**Task to carry out**: State, as one number, how many lines in these records hold "hrow".

[Records from a data source]

theorem encode_maintenanceRows : ∀ row ∈ maintenanceRows, ∀ r1, encode (row.2 r1) = encodeRegister 0x4C r1 row.1 :=
  fun row h r1 =>
    have hl : maintenanceRows.map (fun p => encode (p.2 r1)) =
      maintenanceRows.map (fun p => encodeRegister 0x4C r1 p.1) := rfl
    List.map_inj_left.mp hl row h

theorem encode_shortRows : ∀ row ∈ shortRows, ∀ r1 r2 d, encode (row.2 r1 r2 d) = encodeShort row.1 r1 r2 d :=
  fun row h r1 r2 d =>
    have hl : shortRows.map (fun p => encode (p.2 r1 r2 d)) = shortRows.map (fun p => encodeShort p.1 r1 r2 d) := rfl
    List.map_inj_left.mp hl row h

theorem encode_longRows : ∀ row ∈ longRows, ∀ r1 r2 d, encode (row.2 r1 r2 d) = encodeLong row.1 r1 r2 d :=
  fun row h r1 r2 d =>
    have hl : longRows.map (fun p => encode (p.2 r1 r2 d)) = longRows.map (fun p => encodeLong p.1 r1 r2 d) := rfl
    List.map_inj_left.mp hl row h

/-! ### From an instruction to its bytes and back -/

/-- An instruction is KCALL, or a row of one of the four tables gives it under the opcode, or the subop, that it is encoded with
(R158, R159, R163, R164). -/
inductive HasRow : Instr → Prop
  | register (op : Byte) (mk : Reg → Reg → Instr) (r1 r2 : Reg) (he : encode (mk r1 r2) = encodeRegister op r1 r2)
      (h : registerRows.lookup op = some mk) : HasRow (mk r1 r2)
  | short (op : Byte) (mk : Reg → Reg → Half → Instr) (r1 r2 : Reg) (d : Half)
      (he : encode (mk r1 r2 d) = encodeShort op r1 r2 d) (h : shortRows.lookup op = some mk) : HasRow (mk r1 r2 d)
  | long (op : Byte) (mk : Reg → Reg → Word → Instr) (r1 r2 : Reg) (d : Word)
      (he : encode (mk r1 r2 d) = encodeLong op r1 r2 d) (h : longRows.lookup op = some mk) : HasRow (mk r1 r2 d)
  | maintenance (subop : Reg) (mk : Reg → Instr) (r1 : Reg) (he : encode (mk r1) = encodeRegister 0x4C r1 subop)
      (h : maintenanceRows.lookup subop = some mk) : HasRow (mk r1)
  | kcall (n : BitVec 8) : HasRow (.kcall n)

/-- No instruction is missing from the tables: the types of the operands tell which of the three large ones it stands in. -/
theorem hasRow (i : Instr) : HasRow i := by
  cases i
  case kcall n => exact .kcall n
  case elogr r1 => exact .maintenance 0 _ r1 rfl rfl
  case elogw r1 => exact .maintenance 1 _ r1 rfl rfl
  case flush r1 => exact .maintenance 6 _ r1 rfl rfl
  case trapexit r1 => exact .maintenance 7 _ r1 rfl rfl
  case itest r1 => exact .maintenance 8 _ r1 rfl rfl
  all_goals
    constructor
    · exact rfl
    · exact rfl

theorem decode_registerRow {op : Byte} {mk : Reg → Reg → Instr} (h : registerRows.lookup op = some mk) (r1 r2 : Reg)
    (rest : List Byte) : decode (encodeRegister op r1 r2 ++ rest) = .instr (mk r1 r2) := by
  obtain ⟨hl, hk, hm⟩ := registerRows_opcode _ (mem_of_lookup h)
  refine (decode_of_length_two hl _ _).trans ?_
  rw [decodeRegister, if_neg hk, if_neg hm, h]
  simp only [fieldR1_fieldsByte, fieldR2_fieldsByte]

theorem decode_shortRow {op : Byte} {mk : Reg → Reg → Half → Instr} (h : shortRows.lookup op = some mk) (r1 r2 : Reg)
    (d : Half) (rest : List Byte) : decode (encodeShort op r1 r2 d ++ rest) = .instr (mk r1 r2 d) := by
  refine (decode_of_length_four (shortRows_opcode _ (mem_of_lookup h)) _ _ _ _).trans ?_
  simp only [decodeShort, h, fieldR1_fieldsByte, fieldR2_fieldsByte, halfOfBytes_extract]

theorem decode_longRow {op : Byte} {mk : Reg → Reg → Word → Instr} (h : longRows.lookup op = some mk) (r1 r2 : Reg)
    (d : Word) (rest : List Byte) : decode (encodeLong op r1 r2 d ++ rest) = .instr (mk r1 r2 d) := by
  refine (decode_of_length_six (longRows_opcode _ (mem_of_lookup h)) _ _ _ _ _ _).trans ?_
  simp only [decodeLong, h, fieldR1_fieldsByte, fieldR2_fieldsByte, wordOfBytes_extract]

theorem decode_maintenanceRow {subop : Reg} {mk : Reg → Instr} (h : maintenanceRows.lookup subop = some mk) (r1 : Reg)
    (rest : List Byte) : decode (encodeRegister 0x4C r1 subop ++ rest) = .instr (mk r1) := by
  refine (decode_of_length_two (by decide) _ _).trans ?_
  rw [decodeRegister, if_neg (by decide), if_pos rfl, fieldR1_fieldsByte, fieldR2_fieldsByte, h]

/-- Settles O1: the row that gives the instruction is found again under the opcode, or the subop, of its encoding. -/
theorem encodeThenDecode : Obligations.EncodeThenDecode := by
  intro i rest
  cases hasRow i with
  | register op mk r1 r2 he h => exact he ▸ decode_registerRow h r1 r2 rest
  | short op mk r1 r2 d he h => exact he ▸ decode_shortRow h r1 r2 d rest
  | long op mk r1 r2 d he h => exact he ▸ decode_longRow h r1 r2 d rest
  | maintenance subop mk r1 he h => exact he ▸ decode_maintenanceRow h r1 rest
  | kcall n => exact decode_of_length_two (by decide) n rest

/-! ### From bytes to an instruction and back -/

theorem encode_of_decodeRegister {op fields : Byte} {i : Instr} (h : decodeRegister op fields = .instr i) :
    encode i = [op, fields] := by
  unfold decodeRegister at h
  split at h
  · rename_i hop
    cases h
    rw [hop]
    rfl
  split at h
  · rename_i hop
    split at h
    · rename_i hl
      cases h
      rw [encode_maintenanceRows _ (mem_of_lookup hl), encodeRegister, fieldsByte_fields, hop]
    · cases h
  · split at h
    · rename_i hl
      cases h
      rw [encode_registerRows _ (mem_of_lookup hl), encodeRegister, fieldsByte_fields]
    · cases h

theorem encode_of_decodeShort {op fields : Byte} {d : Half} {i : Instr} (h : decodeShort op fields d = .instr i) :
    encode i = op :: fields :: bytesOfHalf d := by
  unfold decodeShort at h
  split at h
  · rename_i hl
    cases h
    rw [encode_shortRows _ (mem_of_lookup hl), encodeShort, fieldsByte_fields]
  · cases h

theorem encode_of_decodeLong {op fields : Byte} {d : Word} {i : Instr} (h : decodeLong op fields d = .instr i) :
    encode i = op :: fields :: bytesOfWord d := by
  unfold decodeLong at h
  split at h
  · rename_i hl
    cases h
    rw [encode_longRows _ (mem_of_lookup hl), encodeLong, fieldsByte_fields]
  · cases h

/-- Settles O2: each table gives back the opcode and the fields of the row that was looked up, and the displacement is the bytes
it was put together from. -/
theorem decodeThenEncode : Obligations.DecodeThenEncode := by
  intro bytes i h
  unfold decode at h
  split at h
  · split at h
    · exact ⟨_, by rw [encode_of_decodeRegister h]; rfl⟩
    split at h
    · split at h
      · exact ⟨_, by rw [encode_of_decodeShort h, bytesOfHalf_halfOfBytes]; rfl⟩
      · cases h
    · split at h
      · exact ⟨_, by rw [encode_of_decodeLong h, bytesOfWord_wordOfBytes]; rfl⟩
      · cases h
  · cases h

/-! ### Opcodes of no row -/

/-- KCALL's opcode, the maintenance opcode, and those of the rows of the opcode tables. -/
def assignedOpcodes : List Byte :=
  0x5B :: 0x4C :: (registerRows.map Prod.fst ++ shortRows.map Prod.fst ++ longRows.map Prod.fst)

theorem lookup_eq_none_of_notMem {α β : Type} [BEq α] [LawfulBEq α] {l : List (α × β)} {k : α} (h : k ∉ l.map Prod.fst) :
    l.lookup k = none := by
  simp only [List.lookup_eq_none_iff, bne_iff_ne]
  rintro row hrow rfl
  exact h (List.mem_map_of_mem hrow)

/-- Such an opcode is illegal whatever its length, with the fields of the second byte. -/
theorem decode_of_unassigned {op : Byte} (h : op ∉ assignedOpcodes) (fields b2 b3 b4 b5 : Byte) (rest : List Byte) :
    decode (op :: fields :: b2 :: b3 :: b4 :: b5 :: rest) = .illegal op (fieldR1 fields) (fieldR2 fields) := by
  simp only [assignedOpcodes, List.mem_cons, List.mem_append, not_or] at h
  obtain ⟨hkcall, hmaintenance, ⟨hregister, hshort⟩, hlong⟩ := h
  rcases lengthOf_cases op with hl | hl | hl
  · rw [decode_of_length_two hl, decodeRegister, if_neg hkcall, if_neg hmaintenance, lookup_eq_none_of_notMem hregister]
  · rw [decode_of_length_four hl, decodeShort, lookup_eq_none_of_notMem hshort]
  · rw [decode_of_length_six hl, decodeLong, lookup_eq_none_of_notMem hlong]

theorem notMem_assignedOpcodes_of_all {l : List Byte} (hl : (l.all fun op => op ∉ assignedOpcodes) = true) {op : Byte}
    (h : op ∈ l) : op ∉ assignedOpcodes :=
  of_decide_eq_true (List.all_eq_true.mp hl op h)

/-- Settles O4: no opcode of the rule's table is assigned. -/
theorem unassignedOpcodesAreIllegal : Obligations.UnassignedOpcodesAreIllegal := by
  intro op r1 r2 b2 b3 b4 b5 rest h
  have hop : op ∉ assignedOpcodes := notMem_assignedOpcodes_of_all (by decide) h
  have hd := decode_of_unassigned hop (fieldsByte r1 r2) b2 b3 b4 b5 rest
  rwa [fieldR1_fieldsByte, fieldR2_fieldsByte] at hd

/-- Settles O3: the seven words are decoded. -/
theorem decodeSampleWords : Obligations.DecodeSampleWords := by
  unfold Obligations.DecodeSampleWords
  decide

end Sys2Proof.Machine
end

section
/-! SUPPORT. The illegal instruction trap of a fetched opcode of no row, and the theorem that settles
`Obligations.IllegalInstructionTraps` (R165, R510, R524). -/

namespace Sys2Proof.Machine

/-! ### The opcode of an illegal instruction -/

theorem opcode_of_decodeRegister_illegal {op fields op' : Byte} {r1 r2 : Reg}
    (h : decodeRegister op fields = .illegal op' r1 r2) : op = op' := by
  unfold decodeRegister at h
  split at h
  · cases h
  split at h
  · split at h <;> cases h
  · split at h
    · cases h
    · cases h
      rfl

theorem opcode_of_decodeShort_illegal {op fields op' : Byte} {d : Half} {r1 r2 : Reg}
    (h : decodeShort op fields d = .illegal op' r1 r2) : op = op' := by
  unfold decodeShort at h
  split at h
  · cases h
  · cases h
    rfl

theorem opcode_of_decodeLong_illegal {op fields op' : Byte} {d : Word} {r1 r2 : Reg}
    (h : decodeLong op fields d = .illegal op' r1 r2) : op = op' := by
  unfold decodeLong at h
  split at h
  · cases h
  · cases h
    rfl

**Solution to the exercise**: 2